Valentine’s Day should be an excuse to spoil a person’s partner, not an excuse to treat them with the bare minimum that is usually expected in a relationship. No matter the situation, a gift is most likely appreciated. Whether it is a money issue or something bigger that a person is unable to show their love in materialistic ways, love and affection should be established daily. Couples do not even have to spend any money on their significant other on Valentine’s Day. Making something is much more sentimental and from the heart anyway, and the person on the receiving end would probably cherish it more than something store-bought.
There is a stigma that people in relationships have to go all out on the holiday, and although this is true for some couples who can do so, it doesn’t necessarily need to be the case. If they do not like the holiday or don’t do a lot to celebrate it, or even nothing to celebrate it, they are unhappy or unhealthy and should just break up. Some couples do not see the significance of the holiday, because they are actually very healthy and happy and love each other every day. It doesn’t mean they wouldn’t celebrate it no matter what, but they recognize that they do not have to.
There is no written rule they are required to spoil their partner on this day. Perhaps they choose to do it another day. Valentine’s Day is a bit of a sham because time is not real and should not dictate whether or not or how much love to show a person’s significant other. Not liking or celebrating the holiday doesn’t mean the couple is no longer in love, but rather they don’t feel the need to express their love to each other by spending money.

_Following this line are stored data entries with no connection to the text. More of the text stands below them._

/-- Where a path stands: a header, or a word of a clause. -/
def Path.stands (p : Path) : Word × Option Nat :=
  match p.clause with
  | some cl => if p.wait == .none then (p.pc + BitVec.ofNat 64 (8 * (cl.pos + 1)), some cl.pos) else (p.pc, none)
  | none => (p.pc, p.at_)

def State.stalled (s : State) (crew : Nat) (sid : Sid) (pid : Nat) : Bool := s.stalls.contains (crew, sid, pid)

/-- A cause that a path takes at a clause boundary (R196), with the pending cause that it then takes away. -/
structure Due where
  path : Nat
  r    : Raise
  pend : Option Pend
deriving DecidableEq, Repr

/-- A trap of kind 2 where a path stands. -/
def Path.raise2 (p : Path) (cause : Nat) (mask : BitVec 32) (aux : Word) (access : Nat) (absent : Bool) : Raise :=
  { cause := cause, kind := 2, mask := mask, pc := p.stands.1, at_ := p.stands.2, aux := aux, pend := false, access := access, absent := absent }

/-- What TRAPMASK holds of a pending cause that a path takes (R196, R320): of a lane cause the path's own lanes. -/
def Pend.maskOf (x : Pend) (p : Path) : BitVec 32 := if x.cause = 13 then p.lanes else if x.stop.isSome then x.mask else x.mask &&& p.lanes

/-- Pending causes after a path has taken one: a lane cause stays pending for those of its lanes that stand on other paths (R320). -/
def Strand.pendLeft (t : Strand) (x : Pend) (p : Path) : List Pend :=
  let mask := x.mask &&& ~~~p.lanes &&& t.paths.foldl (fun m q => m ||| q.lanes) 0
  if x.cause = 13 || x.stop.isSome || mask = 0 then t.pend.erase x else t.pend.replace x { x with mask := mask }

/-- The watchdog trap of a path (R39): TRAPAUX holds its count as it expired, one past the limit (R199). -/
def Path.watchdog (p : Path) (limit : Nat) : Raise := p.raise2 13 p.lanes (BitVec.ofNat 64 (limit + 1)) 0 false

/-- The causes of the operand log that a path takes (R196, R198, R199): each recorded cause, on the oldest faulting entry. TRAPAUX is the address of that entry's
lowest incomplete lane; a page fault's record names the page that is missing. -/
def Strand.logDues (t : Strand) (p : Path) : List Due :=
  match t.faultyIn p.lanes with
  | [] => []
  | e :: es =>
    let fs := ((e :: es).map Entry.faults).flatten
    let low := lowLane e.undone
    let here := ((e.faults.find? fun x => x.lane == low).map LaneFault.addr).getD (lineAddr (wordOf e.word) (e.srcOf low))
    (dedup (fs.map LaneFault.cause)).filterMap fun k => (fs.find? fun f => f.cause == k).map fun f =>
      ({ path := p.id, pend := none,
         r := { cause := k, kind := 3, mask := e.undone, pc := p.stands.1, at_ := p.stands.2, aux := if k = 8 then f.addr else if k = 3 then e.word else here, pend := false,
                access := f.kind, absent := f.absent, entry := some e.id } } : Due)

/-- What a path takes at its boundary: causes of the operand log, pending causes of its lanes, and an expired watchdog (R196). -/
def Strand.duesOf (t : Strand) (limit : Nat) (p : Path) : List Due :=
  if p.midClause then []
  else
    let ps := t.pend.filter fun x => x.inH == t.inH && (x.stop.isSome || (x.mask &&& p.lanes) != 0)
    (if p.frozen.isSome then [] else t.logDues p ++ ps.map fun x =>
      ({ path := p.id, r := p.raise2 x.cause (x.maskOf p) x.aux x.access x.absent, pend := some x } : Due))
      ++ (if t.expired limit p then [{ path := p.id, r := p.watchdog limit, pend := none }] else [])
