/-- A crew that waits with NOSAVE under a slot number. -/
def Crew.waits (q slot : Nat) (c : Crew) : Bool := c.queue == q && c.nosave == some slot

/-- A RESUME write names a saved or a waiting crew by a number below SAVECOUNT (R336). -/
def State.resumable (s : State) (q slot : Nat) : Bool :=
  slot < (s.queue q).savecount.toNat && (s.saved.any (fun x => x.queue == q && (x.slot == slot || x.crew.waits q slot)) || s.crews.any (Crew.waits q slot))

def State.queueErr (s : State) (q : Nat) : State := s.modQueue q fun x => { x with err := true }

/-- RESUME with DROP = 0. -/
def State.resumeSlot (s : State) (q slot : Nat) : State :=
  if !s.resumable q slot then s.queueErr q
  else
    let cs := (s.crews ++ s.saved.map Saved.crew).filter (Crew.waits q slot)
    let s := cs.foldl (fun s c => c.sids.foldl (fun s sid => s.reissued c.id sid (((c.strand? sid).map (Strand.resuming slot)).getD [])) s) s
    { s with saved := mapIf (fun x => x.queue == q && x.crew.waits q slot) (fun x => { x with crew := x.crew.resumed slot })
                  (mapIf (fun x => x.queue == q && x.slot == slot) (fun x => { x with ready := true }) s.saved),
                crews := mapIf (Crew.waits q slot) (Crew.resumed slot) s.crews }

/-- RESUME with DROP = 1: the crew is Lost (R30). -/
def State.dropSlot (s : State) (q slot : Nat) : State :=
  if !s.resumable q slot then s.queueErr q
  else
    let hit (x : Saved) : Bool := x.queue == q && (x.slot == slot || x.crew.waits q slot)
    let s := (s.saved.filter hit).foldl (fun s x => s.event 6 x.crew.die (x.crew.who (.wave 0 0) 0) { slot := slot }) s
    let s := { s with saved := s.saved.filter fun x => !hit x,
                      posts := s.posts.filter fun r => !(r.queue == q && r.slot == slot) }
    (s.crews.filter (Crew.waits q slot)).foldl (fun s c => s.loseCrew c slot) s

/-- The fields at offset 0x00: while EN = 1 some of them keep their values. -/
def Queue.writeBind (x : Queue) (secure : Bool) (v : Word) : Queue :=
  let x := { x with privok := if secure then wbit v 4 else x.privok, nopreok := wbit v 3 }
  if x.en then x
  else { x with asid := v.extractLsb' 16 16, log2n := v.extractLsb' 8 5, world := if secure then wbit v 2 else x.world, kind := wbit v 1 }

/-- A write to a queue's block (R329). -/
def State.writeQueue (s : State) (who : HostFn) (q off : Nat) (v : Word) : State :=
  match off with
  | 0x00 =>
    let s := s.modQueue q fun x => x.writeBind who.secure v
    if wbit v 0 then s.enableQueue q else s.disableQueue q
  | 0x08 => s.modQueue q fun x => if x.en then x else { x with base := v }
  | 0x18 => s.writeTail q (v.extractLsb' 0 32)
  | 0x20 => s.modQueue q fun x => if x.en then x else { x with savebase := v }
  | 0x28 => s.modQueue q fun x => { x with savecount := v.extractLsb' 32 16, stride := v.extractLsb' 0 32 }
  | 0x30 => if wbit v 16 then s.dropSlot q (wfld v 0 16) else s.resumeSlot q (wfld v 0 16)
  | 0x38 => s.modQueue q fun x =>
      { x with bind := x.bind && !wbit v 50, err := x.err && !wbit v 49, exh := x.exh && !wbit v 48, exhlim := v.extractLsb' 32 16 }
  | _ => s

/-! ### Fault and event rings (R402) -/

/-- A write to ring block i. -/
def State.writeRing (s : State) (who : HostFn) (i off : Nat) (v : Word) : State :=
  if 2 ≤ i && !who.secure then s
  else s.modRing i fun r =>
    match off with
    | 0x00 => if r.rctl.getLsbD 0 then r else { r with rbase := v &&& ~~~0xFFF }
    | 0x08 => if r.rctl.getLsbD 0 || wfld v 0 5 < 4 || 16 < wfld v 0 5 then r else { r with rlog2 := v.extractLsb' 0 5 }
    | 0x10 => { r with rhead := v.extractLsb' 0 32 }
    | 0x20 => { r with rctl := v.extractLsb' 0 13 }
    | 0x40 => if i % 2 = 1 && v = 0 then { r with lostev := 0 } else r
    | _ => r

/-- A held fault record that may be written: the crew it reports is not still being saved. -/
def State.postable (s : State) (secure : Bool) (r : HostRec) : Bool :=
  r.secure == secure && r.fault && !s.crews.any fun c => c.queue == r.queue && (match c.saving with
    | some x => x.slot == r.slot && !wbit (r.w.headD 0) 40
    | none => false)

/-- FAULT_RECORD_POST (R401): the oldest held record goes into its ring once that has room, and the saved crew that it reports becomes restorable. -/
def execFaultRecordPost (secure : Bool) (s : State) : Host.Outcome State Fault Refusal :=
  .next (match s.posts.find? (s.postable secure) with
    | none => s
    | some r =>
      let i := ringIndex secure true
      if !s.ringTakes i then s
      else
        let s := s.writeRecord i r.w
        let s := { s with posts := s.posts.erase r }
        if wbit (r.w.headD 0) 40 then s
        else { s with saved := mapIf (fun x => x.queue == r.queue && x.slot == r.slot) (fun x => { x with posted := true }) s.saved })

/-! ### Translation invalidates (R224, R399) -/

def State.startInval (s : State) (asid : BitVec 16) : State := { s with invals := s.invals ++ [asid] }

/-! ### Observation apertures (R254, R317) -/

/-- What non-secure writes do not reach: the registers of a core on which a secure crew is resident (R403, R407). -/
def State.shielded (s : State) (who : HostFn) (die core : Nat) : Bool := !who.secure && s.secureOn die (core / 4) (some (core % 4))

/-- A block of the observation aperture, with its core where it is one. -/
def obsBlock (off : Nat) : Option (Option Nat) :=
  if 0x100000 ≤ off ∧ off < 0x100000 + 0x1000 * 168 then some (some ((off - 0x100000) / 0x1000))
  else if 0x200000 ≤ off ∧ off < 0x200000 + 0x1000 * Config.coreSlices then some none
  else if 0x300000 ≤ off ∧ off < 0x300000 + 0x1000 * Config.memSlices then some none
  else none

/-- Fields of CELL (R316). -/
def cellMask : Word := 0xFFFF0003FFFF0007

/-- A CELL write: its run in progress is cleared. -/
def State.writeCell (s : State) (die off : Nat) (v : Word) : State :=
  { s.setObs die off (v &&& cellMask) with runs := assocDel s.runs (die, off) }

/-- Streams of a core as path trace takes them: a Gaffer context goes with each core of its crew. -/
def coreStreams (core : CoreId) (c : Crew) (sid : Sid) : Bool :=
  match sid with
  | .gaffer => c.teams.any fun t => c.teamCore t.rank == core
  | _ => c.coreOf sid == core

/-- TRCTL written (R322): path trace that is switched on begins with a SYNC record and a PATH record for each path. -/
def State.writeTrace (s : State) (core : CoreId) (v : Word) : State :=
  let was := s.traced core
  let s := s.setObs core.die (coreBlock core + 0xF00) (v &&& 1)
  if wbit v 0 && !was then s.emitSync core.die (coreStreams core) else s

/-- A write to the BINs (R317), 32-bit counters at 4-byte offsets: zero clears the one that it names, and an 8-byte write clears each of its two that it
writes with zero (log 26). -/
def State.clearBins (s : State) (die off : Nat) (v : Word) : State :=
  let at_ := off / 8 * 8
  let clear (lo : Nat) (x : Nat) (w : Word) : Word := if x = 0 then wput w lo 32 0 else w
  let w := s.obsWord die at_
  s.setObs die at_ (if off % 8 = 4 then clear 32 (wfld v 0 32) w else clear 32 (wfld v 32 32) (clear 0 (wfld v 0 32) w))

/-- A host write to a die's observation aperture. -/
def State.writeObs (s : State) (who : HostFn) (die off : Nat) (v : Word) : State :=
  match obsBlock off with
  | none => s
  | some core =>
    let o := off % 0x1000
    if (core.map (s.shielded who die)).getD false then s
    else if o < 0x80 then s.writeCell die off v
    else if o < 0x100 then s.setObs die off (v &&& 0x7FFFFFFFFFFFFFFF)
    else if o < 0x180 then (if v = 0 then s.setObs die off 0 else s)
    else if 0x200 ≤ o && o < 0x400 then s.clearBins die off v
    else match core with
      | none => s
      | some k =>
        if o = 0xF00 then s.writeTrace { die := die, cluster := k / 4, core := k % 4 } v
        else if o = 0xF08 then s.setObs die off (v &&& 0xF)
        else s

/-- A host write to BAR2 (R399). -/
def State.writeBar2 (s : State) (who : HostFn) (off : Nat) (v : Word) : State :=
  if off < 0x400000 then s.writeCounter who.secure (off / 0x100000) (off % 0x100000) v
  else if 0x800000 ≤ off ∧ off < 0x1800000 then s.writeObs who ((off - 0x800000) / 0x400000) ((off - 0x800000) % 0x400000) v
  else s

/-- MEMORY_COUNTER_CLEAR (R254), by a function of the non-secure world; the secure one writes the register itself (log 26). -/
def execMemoryCounterClear (die off : Nat) (v : Word) (s : State) : Host.Outcome State Fault Refusal :=
  .next (if s.hostIn && die < Config.dies && off < 0x100000 then s.writeCounter false die off v else s)

/-- CELL_WRITE (R317). -/
def execCellWrite (who : HostFn) (die off : Nat) (v : Word) (s : State) : Host.Outcome State Fault Refusal :=
  .next (if s.hostIn && who.fn = 0 && die < Config.dies && off % 8 = 0 && off % 0x1000 < 0x80 then s.writeObs who die off v else s)

/-- TRACE_CONTROL_WRITE (R322): `core` is a core's number in the package. -/
def execTraceControlWrite (who : HostFn) (core : Nat) (v : Word) (s : State) : Host.Outcome State Fault Refusal :=
  .next (if s.hostIn && who.fn = 0 && core < 672 && !s.shielded who (core / 168) (core % 168) then s.writeTrace (coreAt core) v else s)

/-- SNAPSHOT_MESSAGE (R318): a die takes its next trigger, in SSEQ order. -/
def execSnapshotMessage (die : Nat) (s : State) : Host.Outcome State Fault Refusal :=
  .next (match minBy Snap.seq (s.snaps.filter fun x => x.die == die) with
    | none => s
    | some x => { s with snaps := s.snaps.erase x }.snapshotAt die x.seq x.tag x.who)

/-! ### Containment (R409) -/

/-- Secure crews, and what belongs to them, are reached only by the secure host function (R407). -/
def whoReaches (who : HostFn) (secure : Bool) : Bool := who.secure || !secure

/-- Containment reset of one cluster: its crews are Lost, and what it sent and what is addressed to it is discarded. A change that has been made stands. -/
def State.containCluster (s : State) (who : HostFn) (die q : Nat) : State :=
  let on (d k : Nat) (secure : Bool) : Bool := d == die && k == q && whoReaches who secure
  let s := (s.crews.filter fun c => on c.die c.cluster c.secure).foldl (fun s c => s.loseCrew c ((c.saving.map Saving.slot).getD 0)) s
  let s := { s with msgs := s.msgs.filter fun m => !on m.core.die m.core.cluster m.secure,
                    cmds := s.cmds.filter fun k => !on k.die k.cluster k.secure,
                    replays := s.replays.filter fun r => 2 ^ 19 ≤ r.port || r.port / 8 != die * 256 + q }
  let s := { s with msgs := mapIf (fun m => m.core.die == die && m.core.cluster == q) (fun m => { m with held := false }) s.msgs }
  let s := (List.range 5).foldl (fun s k =>
    let core : CoreId := { die := die, cluster := q, core := k }
    let s := s.invalidateL1 core
    { s with ibuf := assocDel s.ibuf core }) s
  s.event 13 die { gln := glaneOf { die := die, cluster := q, core := 0 } 0 0, prod := false, gaff := false, secure := false, pc := 0, task := 0,
                   asid := 0, queue := 0 } {}

/-- A write of CONTAIN: bit q resets cluster q. -/
def State.contain (s : State) (who : HostFn) (die : Nat) (mask : Word) : State :=
  ((List.range Config.clusters).filter fun q => wbit mask q).foldl (fun s q => s.containCluster who die q) s

/-- CONTAINMENT_RESET. -/
def execContainmentReset (who : HostFn) (die : Nat) (mask : Word) (s : State) : Host.Outcome State Fault Refusal :=
  .next (if s.hostIn && who.fn = 0 && die < Config.dies then s.contain who die mask else s)

/-! ### Package and die control (R399, R406) -/

/-- A group's word written. -/
def State.writeGroup (s : State) (die g : Nat) (second : Bool) (v : Word) : State :=
  s.modDie die fun d =>
    let (w0, w1) := (assocGet d.groups g).getD (0, 0)
    { d with groups := assocSet d.groups g (if second then (w0, v &&& 0xFFFFFFFFFFFF0) else (v &&& 0x800000000000FFFF, w1)) }

/-- A write to die control. -/
def State.writeDie (s : State) (who : HostFn) (die off : Nat) (v : Word) : State :=
  match off with
  | 0x00 => s.modDie die fun d => { d with backoff := v &&& 0xFFF }
  | 0x08 => s.modDie die fun d => { d with scatbase := v }
  | 0x10 => s.modDie die fun d => { d with scatsize := v }
  | 0x18 => s.modDie die fun d => { d with trbase := v }
  | 0x20 => s.modDie die fun d => { d with trsize := v }
  | 0x28 => s.modDie die fun d => { d with trread := v }
  | 0x40 => s.modDie die fun d => { d with peerto := v }
  | 0x48 => if who.secure then s.modDie die fun d => { d with strbase := v } else s
  | 0x50 => if who.secure then s.modDie die fun d => { d with strsize := v } else s
  | 0x58 => if who.secure then s.modDie die fun d => { d with strread := v } else s
  | 0x200 => s.contain who die v
  | _ =>
    if 0x80 ≤ off ∧ off < 0x100 then
      let second := off % 16 = 8
      s.modDie die fun d => { d with watch := listMod d.watch ((off - 0x80) / 16) fun w =>
        if second then (w.1, v &&& 0xFFFFFFFFFFFFF) else (v &&& 0x700FFFFFFFFFFFFF, w.2) }
    else if 0x400 ≤ off ∧ off < 0x1400 then s.writeGroup die ((off - 0x400) / 16) (off % 16 = 8) v
    else s

/-- A write to package control; only the physical function sees it (R400). -/
def State.writePackage (s : State) (who : HostFn) (off : Nat) (v : Word) : State :=
  if off = 0x00 then { s with asidbase := v }
  else if off = 0x08 then s.startInval (v.extractLsb' 0 16)
  else if off = 0x18 then { s with debugarm := v.extractLsb' 0 17, armsec := who.secure }
  else if 0x100 ≤ off ∧ off < 0x1100 then
    { s with qowner := ((List.range 8).zip (leBytes 8 v.toNat)).foldl (fun (m : List (Nat × BitVec 8)) q => assocSet m (off - 0x100 + q.1) q.2) s.qowner }
  else s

Couples should not feel pressured to celebrate Valentine’s Day simply because of stereotypes. Whether they do or do not is no one’s business but their own. Valentine’s Day is overrated and is easily taken advantage of, and also causes an argument between some couples if they do not get the other anything because of those stereotypes that they should or have to. Single or taken, Valentine’s Day is something that should be personal to people, not something to make a huge, public deal out of.